Moonlight, La La Land e Jackie

Melhor Filme & Melhor Direção

2017 será um ano politicamente carregado para a Academia, que continua sob pressão, mesmo após as mudanças feitas no corpo de membros, para incluir filmes sobre e feitos por pessoas não-caucasianas. É uma pressão justa que cai em um ano em que não deveria ser difícil achar um filme que se encaixe nesse requisito e mereça indicação.

Da nossa lista de 10 filmes (o máximo que a Academia indica, mas podem ser até 5, embora isso não aconteça desde 2009), metade tem protagonista e histórias que tocam em questões raciais, étnicas ou simplesmente são estreladas por pessoas não-brancas. Moonlight, o fenômeno indie do diretor Barry Jenkins, é o favorito, também porque recebeu as melhores críticas entre todos os filmes lançados até o momento nos festivais. A história acompanha um jovem negro (e gay) por toda a sua vida.
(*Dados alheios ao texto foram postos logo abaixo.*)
theorem State.TimerSound.homeEdgeBody (h : s.TimerSound) : s.homeEdgeBody.TimerSound := by
  cases hrow : s.cfg.reconcile.lookup s.direction s.covered with
  | none => rw [State.homeEdgeBody_of_none hrow]; exact h
  | some r =>
    rw [State.homeEdgeBody_of_some hrow]
    by_cases hhomed : s.tilt = .home ∧ r = 0
    · rw [State.reconcile_of_homed hhomed]; exact h
    · rw [State.reconcile_of_not_homed hhomed]; exact h

theorem StepEffect.timerSound {u : State} (heffect : StepEffect (ServedRow u) s t) (hwf : s.cfg.wf = true)
    (h : s.TimerSound) : t.TimerSound := by
  cases heffect with
  | link a =>
    rcases s.linkMove_cases a with ⟨l, hmove⟩ | ⟨g, rest, rx, below, -, hmove⟩
    · rw [hmove]; exact h
    · rw [hmove]; exact h
  | inputs => exact h
  | reset => exact fun hrun => absurd hrun Bool.false_ne_true
  | row i t hrow hexec =>
    obtain ⟨k, rfl, -⟩ := hrow
    cases k with
    | tick => cases hexec; exact State.TimerSound.tickBody (s := s.enterHandler .tick) h hwf
    | step => cases hexec; exact State.TimerSound.stepExpiryBody (s := s.enterHandler .step) h
    | home => cases hexec; exact State.TimerSound.homeEdgeBody (s := s.enterHandler .home) h
    | stall => cases hexec; exact h
  | resume =>
    rcases s.resume_cases with ⟨-, hrun⟩ | ⟨todo, rx, below, -, hrun⟩
    · rw [hrun]; exact h
    · rw [hrun]; exact State.TimerSound.run (s := { s with tasks := below }) h todo rx

/-- Settles O56: a handler that programs the timer takes a positive period and turns, and none turns to Stopped. -/
theorem runningTimerIsDirected : Obligations.RunningTimerIsDirected := by
  unfold Obligations.RunningTimerIsDirected
  intro s t hfree hwf hturns hperiod h
  obtain ⟨ms, n, heffect⟩ := step_effect_of_harnessFree hfree h
  exact State.timerSound_iff.mp (heffect.timerSound hwf (State.timerSound_iff.mpr ⟨hturns, hperiod⟩))

end Timer

end Sys2Proof.Machine
end

section
/-! Proofs about the transitions as invariants (spec 44_tilt_fsm.md section 8): a handler moves STATE along the table, and
what an operation in progress still has to enter belongs to the state in which it was called. -/

namespace Sys2Proof.Machine

/-! ## The transitions of the handlers -/

section Handlers

variable (s : State)

theorem State.sweepStep_tilt : s.sweepStep.tilt = s.tilt := by
  cases h : positiveEntry s.cfg (s.profileIdx + 1) with
  | none => rw [State.sweepStep_of_none h]; rfl
  | some p => rw [State.sweepStep_of_some h]; rfl

theorem State.stepExpiryBody_tilt : s.stepExpiryBody.tilt = s.tilt := by
  unfold State.stepExpiryBody
  split
  · rfl
  · rfl
  · rfl
  · split
    · exact s.sweepStep_tilt
    · rfl
  · rfl
  · rfl
  · rfl

/-- A home edge makes the Home to TestDelay transition or none (R239). -/
theorem State.homeEdgeBody_tilt :
    s.homeEdgeBody.tilt = s.tilt ∨ (s.tilt = .home ∧ s.homeEdgeBody.tilt = .testDelay) := by
  cases h : s.cfg.reconcile.lookup s.direction s.covered with
  | none => rw [State.homeEdgeBody_of_none h]; exact .inl rfl
  | some r =>
    rw [State.homeEdgeBody_of_some h]
    by_cases hhomed : s.tilt = .home ∧ r = 0
    · rw [State.reconcile_of_homed hhomed]; exact .inr ⟨hhomed.1, rfl⟩
    · rw [State.reconcile_of_not_homed hhomed]; exact .inl rfl

end Handlers

/-- The table leads from R208's four states to those four only. -/
theorem documented_of_transition {a b : TiltState} (h : transition a b = true) (ha : documented a = true) :
    documented b = true := by
  cases a with
  | initial | home | testDelay | tiltTable =>
    cases b with
    | initial | home | testDelay | tiltTable => rfl
    | testClockwise | testCounterClockwise | error => exact absurd h Bool.false_ne_true
  | testClockwise | testCounterClockwise | error => exact absurd ha Bool.false_ne_true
The Birth of a Nation chega com o peso da polêmica em torno do diretor Nate Parker, que foi acusado de estupro durante a faculdade (a vítima, tragicamente, cometeu suicídio poucos anos depois), mas apostamos que, enquanto isso provavelmente, e merecidamente, o vá tirar da corrida de diretor e ator, o filme deve seguir com indicação. Explorando uma revolta de escravos no Sul dos EUA, o filme foi muito elogiado em todos os festivais pelos quais passou.

O apelo mais mainstream da lista fica para Fences, com Viola Davis e Denzel Washington, que venceram Tonys pelos mesmíssimos papeis no teatro. Loving, por sua vez, pode dar o reconhecimento devido ao jovem talento Jeff Nichols, embora a corrida de diretor talvez seja um pouco demais para almejar – tudo contando a história de um dos primeiros casais inter-raciais dos EUA. Por fim, Lion conta a história de um jovem indiano, criado por pais ingleses, buscando de volta sua família.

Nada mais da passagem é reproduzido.